There is a lot of documentation about integers, reals, and other number types, and even arrays, functions and structures, but AFAIK nothing about strings. Would I have to add a new data type to the backend? Is there a way to use built-in data types? Any insight would be appreciated.
What is a string? An array of characters.

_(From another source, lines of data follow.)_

/-- Settles O7: the two bytes determine the fetched word, and STEP is exec of what that word decodes to. -/
theorem fetchIsBigEndian : Obligations.FetchIsBigEndian := by
  intro s op hhi hlo
  obtain rfl : op = s.wordAt s.pc := (eq_wordAt_iff s s.pc op).mpr ⟨hhi, hlo⟩
  rfl

end Sys2Proof.Machine
end

section
/-! pc along a run: what one instruction leaves it at, and what steps that divert nothing add up to
(10_state.md R24, 40_step_cycle.md R127). -/

namespace Sys2Proof.Machine

/-- STEP is exec of the next instruction. -/
theorem step_eq_exec_nextInstr (s : State) : step s = exec s.nextInstr s := rfl

/-- Every instruction completes with pc as R24's table says. Apart from the skips, LoadRegisters and WaitForKey its meaning
has a single outcome, and pc is read off from it. -/
theorem exec_pc (i : Instr) (s : State) : ∃ t, exec i s = .next t ∧ t.pc = i.pcAfter s := by
  cases i with
  | skipEqImm x kk => exact ⟨_, exec_skipEqImm s x kk, rfl⟩
  | skipNeqImm x kk => exact ⟨_, exec_skipNeqImm s x kk, rfl⟩
  | skipEqReg x y => exact ⟨_, exec_skipEqReg s x y, rfl⟩
  | skipNeqReg x y => exact ⟨_, exec_skipNeqReg s x y, rfl⟩
  | skipKeyPressed x => exact ⟨_, exec_skipKeyPressed s x, rfl⟩
  | skipKeyNotPressed x => exact ⟨_, exec_skipKeyNotPressed s x, rfl⟩
  | loadRegisters x => exact ⟨_, exec_loadRegisters s x, rfl⟩
  | waitForKey x => exact ⟨_, exec_waitForKey s x, apply_ite State.pc _ _ _⟩
  | _ => exact ⟨_, rfl, rfl⟩

/-- R24's table at an instruction that does not divert control: a skip not taken and a WaitForKey with a key take the
branch of the epilogue. -/
theorem pcAfter_of_not_divertsControl {i : Instr} {s : State} (h : ¬ i.divertsControl s) : i.pcAfter s = s.pc + 2 := by
  cases i with
  | ret | jump _ | call _ | jumpIndexed _ => exact absurd trivial h
  | skipEqImm _ _ | skipEqReg _ _ | skipKeyPressed _ => exact if_neg h
  | skipNeqImm _ _ | skipNeqReg _ _ => exact if_pos (not_not.mp h)
  | skipKeyNotPressed _ => exact if_pos (Bool.eq_true_of_not_eq_false h)
  | waitForKey _ => exact if_pos (Nat.not_lt.mp h)
  | _ => rfl

/-- A step that does not divert control advances pc by the length of its instruction. -/
theorem step_pc_of_not_divertsControl {s : State} (h : ¬ s.nextInstr.divertsControl s) :
    ∃ t, step s = .next t ∧ t.pc = s.pc + 2 := by
  obtain ⟨t, ht, hpc⟩ := exec_pc s.nextInstr s
  exact ⟨t, ht, hpc.trans (pcAfter_of_not_divertsControl h)⟩

/-- A run goes on from what its first step leaves. -/
theorem run_succ_of_step {s t : State} (h : step s = .next t) (k : Nat) :
    Sys2Proof.core.run (k + 1) s = Sys2Proof.core.run k t := by
  have hcore : Sys2Proof.core.step s = .next t := h
  simp only [Host.Core.run, hcore]

/-- None of the first `k` steps from `s` diverts control. -/
def State.StraightLine (k : Nat) (s : State) : Prop :=
  ∀ j < k, ∀ u, Sys2Proof.core.run j s = .next u → ¬ u.nextInstr.divertsControl u

theorem State.StraightLine.head {k : Nat} {s : State} (h : s.StraightLine (k + 1)) : ¬ s.nextInstr.divertsControl s :=
  h 0 k.succ_pos s rfl

theorem State.StraightLine.tail {k : Nat} {s t : State} (h : s.StraightLine (k + 1)) (hst : step s = .next t) :
    t.StraightLine k :=
  fun j hj u hu => h (j + 1) (Nat.succ_lt_succ hj) u ((run_succ_of_step hst j).trans hu)

/-- R127 (b) from any pc, modulo 65536. -/
theorem run_pc_of_straightLine (k : Nat) (s : State) (h : s.StraightLine k) :
    ∃ t, Sys2Proof.core.run k s = .next t ∧ t.pc = s.pc + BitVec.ofNat 16 (2 * k) := by
  induction k generalizing s with
  | zero => exact ⟨s, rfl, (BitVec.add_zero s.pc).symm⟩
  | succ k ih =>
    obtain ⟨u, hsu, hu⟩ := step_pc_of_not_divertsControl h.head
    obtain ⟨t, hut, ht⟩ := ih u (h.tail hsu)
    refine ⟨t, (run_succ_of_step hsu k).trans hut, ?_⟩
    calc t.pc = s.pc + 2 + BitVec.ofNat 16 (2 * k) := by rw [ht, hu]
      _ = s.pc + BitVec.ofNat 16 (2 + 2 * k) := by rw [BitVec.add_assoc, BitVec.ofNat_add]; rfl
      _ = s.pc + BitVec.ofNat 16 (2 * (k + 1)) := by rw [Nat.add_comm 2, Nat.mul_succ]

/-- RESET puts pc at 0x200, and a LOAD that fits leaves it there. -/
theorem pc_of_reset_load {image : List Byte} {s₀ s : State} (himage : image.length ≤ 3584)
    (h : runTransactions [.reset, .load image] s₀ = .next s) : s.pc = 0x200 := by
  have hreset : transact .reset s₀ = .next (resetTransaction s₀, .done) := rfl
  rw [runTransactions_cons hreset, runTransactions_cons (transact_load_ok _ himage)] at h
  cases h
  rfl

/-- R127 (a): the step leaves pc at the target itself, and the next one runs the word there. -/
theorem step_of_jump_0x300 {s : State} (h : s.nextInstr = .jump 0x300) :
    ∃ t, step s = .next t ∧ t.pc = 0x300 ∧ step t = exec (decodeWord (t.byteAt 0x300 ++ t.byteAt 0x301)) t := by
  refine ⟨s.setPc 0x300, ?_, rfl, rfl⟩
  rw [step_eq_exec_nextInstr, h, exec_jump]
  rfl

/-- Settles O10: the jump from the equation of Jump; the advance by induction on the number of steps; after RESET and LOAD
the sum does not wrap, because the image fits below 0x1000. -/
theorem jumpIsExactAndStraightLineAdvancesByLength : Obligations.JumpIsExactAndStraightLineAdvancesByLength := by
  refine ⟨fun s => step_of_jump_0x300, run_pc_of_straightLine, fun k image s₀ s hk hfits hload hline => ?_⟩
  obtain ⟨t, hrun, hpc⟩ := run_pc_of_straightLine k s hline
  refine ⟨t, hrun, ?_⟩
  have hsmall : 2 * k ≤ 3584 := hk ▸ hfits
  have hbase : (0x200 : Word).toNat = 0x200 := rfl
  rw [hpc, pc_of_reset_load hfits hload, hk, BitVec.toNat_add, BitVec.toNat_ofNat, hbase]
  omega

end Sys2Proof.Machine
end

section
/-! Jump and the compare-and-skip instructions (41_control_flow.md R141, R143 to R146): each is the whole of its class, and
changes pc alone. -/

namespace Sys2Proof.Machine

/-- The mask of R96 that fixes the class alone: the opcodes it selects are those of the class. -/
theorem encodes_of_fieldClass (cls : Nibble) {matched : Word} {f : Word → Instr} (hm : fieldClass matched = cls)
    (h : ∀ op, fieldClass op = cls → decodeWord op = f op) : Encodes 0xF000 matched f := by
  intro op hop
  obtain ⟨hcls, -⟩ := (and_F000_eq op matched).mp hop
  exact h op (hcls.trans hm)

/-- A write of pc changes no other place. -/
theorem onlyChanges_setPc (s : State) (target : Word) : OnlyChanges (· ∈ [.pc]) s (s.setPc target) :=
  fun _ hl => get_setPc (fun h => hl (List.mem_singleton.mpr h)) s target

/-- An address operand is widened with zero bits (30_encoding.md R93). -/
@[simp] theorem toNat_addrOperand (nnn : Addr12) : (addrOperand nnn).toNat = nnn.toNat :=
  BitVec.toNat_setWidth_of_le (by decide)

/-- Settles O22: class 1 is Jump, and its next state is a write of pc with the widened address. -/
theorem jumpGoesToItsAddress : Obligations.JumpGoesToItsAddress := by
  constructor
  · exact encodes_of_fieldClass 0x1#4 rfl fun op h => by simp only [decodeWord, h]
  · intro nnn s
    exact ⟨s.setPc (addrOperand nnn), exec_jump s nnn, toNat_addrOperand nnn, onlyChanges_setPc s _⟩

/-- Settles O26: classes 3, 4, 5 and 9 are the four skips, and the next states are those of their equations, where a skip on
a difference has its branches the other way round. -/
theorem compareSkipsPassOverOneInstruction : Obligations.CompareSkipsPassOverOneInstruction := by
  refine ⟨?skipEqImm, ?skipNeqImm, ?skipEqReg, ?skipNeqReg, fun x y kk s => ?next⟩
  case skipEqImm => exact encodes_of_fieldClass 0x3#4 rfl fun op h => by simp only [decodeWord, h]
  case skipNeqImm => exact encodes_of_fieldClass 0x4#4 rfl fun op h => by simp only [decodeWord, h]
  case skipEqReg => exact encodes_of_fieldClass 0x5#4 rfl fun op h => by simp only [decodeWord, h]
  case skipNeqReg => exact encodes_of_fieldClass 0x9#4 rfl fun op h => by simp only [decodeWord, h]
  case next =>
    simp only [ne_eq, ite_not]
    exact ⟨exec_skipEqImm s x kk, exec_skipNeqImm s x kk, exec_skipEqReg s x y, exec_skipNeqReg s x y⟩

end Sys2Proof.Machine
end

section
/-! LoadImm, AddImm and Copy (42_alu.md R160 to R162): each writes the one register it names, and pc by the epilogue. -/

namespace Sys2Proof.Machine

/-- R96's row of Copy: class 8 with the low nibble 0. -/
theorem encodes_copy : Encodes 0xF00F 0x8000 (fun op => .copy (fieldX op) (fieldY op)) := by
  intro op hop
  obtain ⟨hcls, -, -, hn⟩ := (and_F00F_eq op 0x8000).mp hop
  have hcls8 : fieldClass op = 0x8#4 := hcls
  have hn0 : fieldN op = 0x0#4 := hn
  simp only [decodeWord, hcls8, decodeClass8, hn0]

/-- A write of one register and then of pc changes no other place. -/
theorem onlyChanges_setReg_setPc (s : State) (x : RegIdx) (b : Byte) (target : Word) :
    OnlyChanges (· ∈ [.pc, .reg x]) s ((s.setReg x b).setPc target) := by
  intro l hl
  obtain ⟨hpc, hreg⟩ : l ≠ .pc ∧ l ≠ .reg x := by simpa using hl
  exact (get_setPc hpc _ target).trans (get_setReg hreg s b)

/-- Settles O28: classes 6 and 7 and the row of Copy; each next state is a write of Vx and then of pc, so one lemma reads
the register back and one gives the frame. -/
theorem loadAddImmAndCopyWriteOneRegister : Obligations.LoadAddImmAndCopyWriteOneRegister := by
  refine ⟨?loadImmWord, ?addImmWord, encodes_copy, fun x y kk s => ⟨?loadImm, ?addImm, ?copy⟩⟩
  case loadImmWord => exact encodes_of_fieldClass 0x6#4 rfl fun op h => by simp only [decodeWord, h]
  case addImmWord => exact encodes_of_fieldClass 0x7#4 rfl fun op h => by simp only [decodeWord, h]
  case loadImm =>
    exact ⟨_, exec_loadImm s x kk, State.reg_setReg_self s x kk, rfl, onlyChanges_setReg_setPc s x kk _⟩
  case addImm =>
    have hsum : ((s.setReg x (s.reg x + kk)).reg x).toNat = ((s.reg x).toNat + kk.toNat) % 256 := by
      rw [State.reg_setReg_self, BitVec.toNat_add]
    exact ⟨_, exec_addImm s x kk, hsum, rfl, onlyChanges_setReg_setPc s x _ _⟩
  case copy =>
    exact ⟨_, exec_copy s x y, State.reg_setReg_self s x _, rfl, onlyChanges_setReg_setPc s x _ _⟩

end Sys2Proof.Machine
end

section
/-! SetIndex and SetIndexToDigitSprite (43_index_memory.md R190, R192): each writes I, and pc by the epilogue. -/

namespace Sys2Proof.Machine

/-- The low byte of a word is its y and n fields (30_encoding.md R91). -/
theorem fieldKK_eq_fieldY_append_fieldN (op : Word) : fieldKK op = fieldY op ++ fieldN op := by
  conv_lhs => rw [word_eq_fields op]
  exact fieldKK_formR _ _ _ _

/-- The mask of R96 that fixes the class and the low byte: the opcodes it selects are those of the class with that byte. -/
theorem encodes_of_fieldClass_fieldKK (cls : Nibble) (kk : Byte) {matched : Word} {f : Word → Instr}
    (hm : fieldClass matched = cls) (hk : fieldKK matched = kk)
    (h : ∀ op, fieldClass op = cls → fieldKK op = kk → decodeWord op = f op) : Encodes 0xF0FF matched f := by
  intro op hop
  obtain ⟨hcls, -, hy, hn⟩ := (and_F0FF_eq op matched).mp hop
  have hkk : fieldKK op = fieldKK matched := by simp only [fieldKK_eq_fieldY_append_fieldN, hy, hn]
  exact h op (hcls.trans hm) (hkk.trans hk)

/-- Class 0xF is the decoder's last arm (30_encoding.md R104). -/
theorem decodeWord_of_classF {op : Word} (h : fieldClass op = 0xF) : decodeWord op = decodeClassF op := by
  rw [decodeWord, h]
  rfl

/-- A write of I and then of pc changes no other place. -/
theorem onlyChanges_setIndexReg_setPc (s : State) (a target : Word) :
    OnlyChanges (· ∈ [.pc, .index]) s ((s.setIndexReg a).setPc target) := by
  intro l hl
  obtain ⟨hpc, hindex⟩ : l ≠ .pc ∧ l ≠ .index := by simpa using hl
  exact (get_setPc hpc _ target).trans (get_setIndexReg hindex s a)

/-- A register is widened with zero bits. -/
@[simp] theorem toNat_regWide (s : State) (x : RegIdx) : (s.regWide x).toNat = (s.reg x).toNat :=
  BitVec.toNat_setWidth_of_le (by decide)

/-- The whole Vx is multiplied, and the product needs no more than 16 bits: 255 * 5 < 65536. -/
theorem toNat_regWide_mul_five (s : State) (x : RegIdx) : (s.regWide x * 5).toNat = (s.reg x).toNat * 5 := by
  have hfive : (5 : Word).toNat = 5 := rfl
  have hbyte : (s.reg x).toNat < 256 := (s.reg x).isLt
  rw [BitVec.toNat_mul, toNat_regWide, hfive]
  exact Nat.mod_eq_of_lt (by omega)

/-- Settles O32: class 0xA, and class 0xF with the low byte 0x29; each next state is a write of I and then of pc, with the
widened address in I or the product that does not wrap. -/
theorem indexIsSetToAddressOrGlyph : Obligations.IndexIsSetToAddressOrGlyph := by
  refine ⟨?setIndexWord, ?digitSpriteWord, fun nnn s => ?setIndex, fun x s => ?digitSprite⟩
  case setIndexWord => exact encodes_of_fieldClass 0xA#4 rfl fun op h => by simp only [decodeWord, h]
  case digitSpriteWord =>
    exact encodes_of_fieldClass_fieldKK 0xF#4 0x29#8 rfl rfl fun op h hk => by
      simp only [decodeWord_of_classF h, decodeClassF, hk]
  case setIndex =>
    exact ⟨_, exec_setIndex s nnn, toNat_addrOperand nnn, rfl, onlyChanges_setIndexReg_setPc s _ _⟩
  case digitSprite =>
    exact ⟨_, exec_setIndexToDigitSprite s x, toNat_regWide_mul_five s x, rfl, onlyChanges_setIndexReg_setPc s _ _⟩

end Sys2Proof.Machine
end

section
/-! Clear (44_display.md R210): it writes the whole frame buffer, and pc by the epilogue. -/

namespace Sys2Proof.Machine

/-- A write of the frame buffer changes its cells alone. -/
theorem get_setFb {l : Loc} (h : ∀ r c, l ≠ .pixel r c) (s : State) (fb : FrameBuffer) :
    (s.setFb fb).get l = s.get l := by
  cases l with
  | pixel r c => exact absurd rfl (h r c)
  | _ => rfl

/-- A write of the frame buffer and then of pc changes no other place. -/
theorem onlyChanges_setFb_setPc (s : State) (fb : FrameBuffer) (target : Word) :
    OnlyChanges (fun l => l = .pc ∨ ∃ r c, l = .pixel r c) s ((s.setFb fb).setPc target) := by
  intro l hl
  obtain ⟨hpc, hpixel⟩ := not_or.mp hl
  exact (get_setPc hpc _ target).trans (get_setFb (fun r c h => hpixel ⟨r, c, h⟩) s fb)

/-- Settles O38: class 0 with the low byte 0xE0; the next state is a write of the frame buffer with cells that are all off,
and then of pc. -/
theorem clearTurnsEveryCellOff : Obligations.ClearTurnsEveryCellOff := by
  refine ⟨?clearWord, fun s => ?next⟩
  case clearWord =>
    exact encodes_of_fieldClass_fieldKK 0x0#4 0xE0#8 rfl rfl fun op h hk => by
      simp only [decodeWord, h, decodeClass0, hk]
  case next =>
    have hoff (r : Fin 32) (c : Fin 64) :
        (Vector.replicate 32 (Vector.replicate 64 Config.pixOff))[r][c] = Config.pixOff := by
      simp only [Fin.getElem_fin, Vector.getElem_replicate]
    exact ⟨_, exec_clear s, hoff, rfl, onlyChanges_setFb_setPc s _ _⟩

end Sys2Proof.Machine
end

section
/-! DrawSprite (44_display.md R211 to R213): what the state after one draw holds in terms of the state before it, and the
flag of one draw and of two. -/

namespace Sys2Proof.Machine

section OneDraw

variable {s t u : State} {x y : RegIdx} {n : Nibble}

What is a character? An integer.
So while I'm no LLVM expert by any means, I would guess that if, eg, you wanted to represent some 8-bit character set, you'd use an array of i8 (8-bit integers), or a pointer to i8. And indeed, if we have a simple hello world C program:
#include <stdio.h>
int main() {
puts("Hello, world!");
return 0;
}
And we compile it using llvm-gcc and dump the generated LLVM assembly:
$ llvm-gcc -S -emit-llvm hello.c
$ cat hello.s
; ModuleID = 'hello.c'
target datalayout = "e-p:64:64:64-i1:8:8-i8:8:8-i16:16:16-i32:32:32-i64:64:64-f32:32:32-f64:64:64-v64:64:64-v128:128:128-a0:0:64-s0:64:64-f80:128:128"
target triple = "x86_64-linux-gnu"
#.str = internal constant [14 x i8] c"Hello, world!\00" ; <[14 x i8]*> [#uses=1]
define i32 #main() {
entry:
%retval = alloca i32 ; <i32*> [#uses=2]
%tmp = alloca i32 ; <i32*> [#uses=2]
%"alloca point" = bitcast i32 0 to i32 ; <i32> [#uses=0]
%tmp1 = getelementptr [14 x i8]* #.str, i32 0, i64 0 ; <i8*> [#uses=1]
%tmp2 = call i32 #puts( i8* %tmp1 ) nounwind ; <i32> [#uses=0]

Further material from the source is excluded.